Sejumlah laporan investigasi, termasuk dari Komnas HAM, menunjukkan bahwa keberadaan Pam Swakarsa bukan spontanitas, melainkan skema terencana dengan dukungan dana gelap dari pengusaha kroni Orde Baru. Bahkan menurut kesaksian mantan pejabat ABRI, sebagian dana untuk Pam Swakarsa mengalir langsung dari Yayasan Supersemar dan konglomerat hitam Cendana.
Maka gamblanglah kini bahwa Pam Swakarsa bukan sekadar kumpulan massa sukarela. Ia lahir dari keputusan politik rezim Orde Baru, dipelihara oleh institusi militer, dibiayai dengan dana gelap, dan diarahkan untuk satu tujuan: menjaga kekuasaan dari ancaman rakyat.
Pasca jatuhnya Soeharto, Pam Swakarsa memang dibubarkan secara formal. Namun jejaknya tidak hilang. Banyak anggotanya kemudian bertransformasi menjadi ormas-ormas baru.
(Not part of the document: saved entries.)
-- ==== Sys2Proof/Machine/Dict.lean ====
section
/-! DEFINITION. The object dictionary as its three requester classes see it: rights, values, writes with their effects, sessions and
the two views (17 R446 to R456). -/

namespace Sys2Proof.Machine

/-! ### Rights (17 R447, Table 17-8) -/

/-- The right of a class in a row. -/
def rightOf (r : ObjRow) (cls : Cls) : Right :=
  match cls with
  | .host => r.host
  | .bmc => r.bmc
  | .m => r.m

/-- The right as it stands now: a right with a condition is none while the condition does not hold. -/
def rightNow (s : State) (r : ObjRow) (cls : Cls) : Right :=
  match rightOf r cls with
  | .woWhenUpdate => if objGet s 0x5040 1 = 1 then .wo else .none
  | x => x

/-- Whether a row is a counter, which M level clears by a write of zero. -/
def isCounter (r : ObjRow) : Bool := decide (0x7000 ≤ r.idx) && decide (r.idx ≤ 0x7FFF)

/-- Whether a right reads. -/
def mayRead (x : Right) : Bool :=
  match x with
  | .ro | .rw | .const | .rwIdle => true
  | _ => false

/-- Whether an object that is written once still holds its Default. -/
def stillDefault (s : State) (idx sub : Nat) : Bool :=
  if idx = 0x5010 then (storeGet [] s.trust.ownerKeys (sub - 3)).isEmpty else true

/-- The status that a write by a class meets: 0, 03h or 06h. -/
def writeRight (s : State) (r : ObjRow) (cls : Cls) (sub : Nat) : Nat :=
  match rightNow s r cls with
  | .rw | .wo => 0
  | .rwIdle => if s.seq.running then 6 else 0
  | .woOnce => if stillDefault s r.idx sub then 0 else 3
  | _ => if cls = .m ∧ isCounter r = true then 0 else 3

/-- Whether a value lies in a row's Range. -/
def inRange (r : ObjRow) (v : Nat) : Bool :=
  match r.range with
  | .any => true
  | .upTo lo hi => decide (lo ≤ v ∧ v ≤ hi)
  | .oneOf vs => vs.contains v
  | .multiple k => decide (v % k = 0)
  | .native => decide (v < 2 ^ 22 ∧ v % 16 ≤ 11)

/-- Whether the dictionary answers for an object: in recovery the objects of 16 R421 only. -/
def inRecoveryList (idx sub : Nat) : Bool :=
  [0x1000, 0x1008, 0x1018, 0x1F50, 0x5000, 0x5001].contains idx || (decide (idx = 0x2100) && decide (sub = 1))

/-! ### Scalars as they read -/

/-- A port's state code (11 Table 11-2). -/
def portCode (p : PortState) : Nat :=
  match p with
  | .off => 0
  | .dark => 1
  | .training => 2
  | .active => 3
  | .retrain => 4
  | .miswired => 5
  | .failed => 6

/-- Object 2304h of a port: the physical lanes in use, half width, the retired lanes, 1Fh none (DEDUCED, log entry 76). -/
def laneWord (p : Port) : Nat :=
  if p.laneMap.isEmpty ∧ p.retired.isEmpty ∧ p.half = false then 0xFFFF
  else
    let all := ((List.range 16).map fun k => storeGet k p.laneMap k).filter fun x => !(p.retired.contains x)
    let used := if p.half then all.take 8 else all
    let bits := ((List.range 18).map fun x => if used.contains x then 2 ^ x else 0).sum
    bits + b2n p.half * 2 ^ 18 + p.retired.headD 0x1F * 2 ^ 22 + (p.retired.drop 1).headD 0x1F * 2 ^ 27

/-- Object 2306h of a port (11 R285): 1,024 · 1,820 · t_f / RTT, at most 1,024. -/
def rateFraction (p : Port) : Nat :=
  if p.st ≠ .active then 0
  else
    let mult := (if p.gen = 2 then 1 else 2) * (if p.half then 2 else 1)
    if p.rtt = 0 then 1024 else min 1024 (1024 * 1820 * 72 * mult / (100 * p.rtt))

/-- The ID of the acting root (object 2320h:07). -/
def actingRootId (s : State) : Nat :=
  if s.fab.beat.st = 0 then 0 else s.fab.beat.root.toNat

/-- Object 4023h of a quarter: its spare is free, following or mapped (13 R361). -/
def spareUse (s : State) (q : Nat) : Nat :=
  if (List.range 20).any fun i => decide (physSlice s (20 * q + i) ≠ 21 * q + i) then 2
  else if s.rel.follows.any fun f => decide (f.ucls = 1 ∧ f.unit.toNat / 21 = q) then 1
  else 0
Sebagian menjadi basis kelompok paramiliter reaksioner seperti FPI, Laskar Jihad, Laskar Jundullah, atau sayap-sayap kekerasan ormas agama lain yang tumbuh di awal Reformasi. Sebagian lainnya tetap dipelihara sebagai “mitra” aparat seperti Satpol PP, yang sering berperan sebagai pemukul rakyat kecil dalam penggusuran.
Modelnya pun diwariskan: Pemuda Pancasila tetap dipelihara sebagai “penjaga” partai-partai borjuasi; Banser NU beberapa kali dipakai untuk kepentingan politik elit; “satgas” partai politik seperti Satgas PDIP, Tentara Langit, Baladika (di Bali) arau Banser NU, berfungsi sebagai preman berseragam; sementara kelompok vigilante seperti Forum Betawi Rempug (FBR) atau Forkabi menjadi kekuatan paramiliter berbasis identitas yang bisa dimobilisasi. Semua ini menunjukkan kesinambungan model Pam Swakarsa: kelompok sipil yang dipersenjatai, diberi legitimasi politik, lalu dipakai untuk mengintimidasi buruh, mahasiswa, kaum miskin kota, maupun kelompok minoritas.
Tak mengherankan jika pola ini kemudian dilegalkan dalam UU No. 2 Tahun 2002 tentang Kepolisian, yang menyelipkan klausul tentang “pengamanan swakarsa” dalam Pasal 3 ayat (1). Para elite politik sengaja memberi ruang hukum agar setiap saat aparat bisa membangkitkan kembali model paramiliter sipil seperti Pam Swakarsa.
Hari ini, ketika rezim militer dan DPR kembali mewacanakan pembentukan Pam Swakarsa, kita melihat pola lama yang didaur ulang. Mereka bicara tentang “gotong royong” dan “menjaga lingkungan,” padahal intinya sama: membentuk pasukan sipil yang bisa dikerahkan untuk melawan rakyat.
Faktanya, skema ini sudah mulai dipraktikkan. Banser GP Ansor secara terang-terangan dikerahkan bersama aparat untuk meredam aksi rakyat Agustus–September 2025 belakangan. Mereka boleh saja membantah “bukan Pam Swakarsa,” tapi wataknya jelas: ormas berseragam dipakai untuk menakut-nakuti rakyat, menjaga kursi kekuasaan, dan menjadi tameng politik TNI–Polri.
Sementara GM FKPPI sendiri telah secara resmi menginstruksikan pembentukan Pam Swakarsa baru. Melalui Surat Nomor: INS-21/PP-FMFKPPI/A4/IX/2025 tertanggal 1 September 2025, GM FKPPI memerintahkan seluruh jaringannya di Indonesia untuk segera membentuk satuan pengamanan swakarsa dan berkoordinasi langsung dengan komando teritorial TNI. Dengan kata lain, negara sendiri yang memberi restu agar lumpen berseragam kembali dipakai untuk melawan rakyat.
Jelaslah bahwa sejak 1998 hingga kini, fungsi inti Pam Swakarsa hanya satu: teror untuk gerakan rakyat. Maka jawaban kita jelas: jangan biarkan rakyat diadu-domba! Jangan biarkan kaki-tangan rezim menginjak kita dengan nama “swakarsa”!
Rakyat pekerja, mahasiswa, pemuda, kaum tani, harus membangun Komite-Komte Perlawanan di kampus, di pabrik, di kampung-kampung. Kita harus mengorganisir solidaritas rakyat dan membentuk unit-unit pertahanan diri, agar tidak satu pun Pam Swakarsa bisa memukul kita tanpa perlawanan. Hanya dengan kekuatan kolektif, rakyat bisa menghentikan upaya rezim menjadikan rakyat sebagai pemukul rakyat.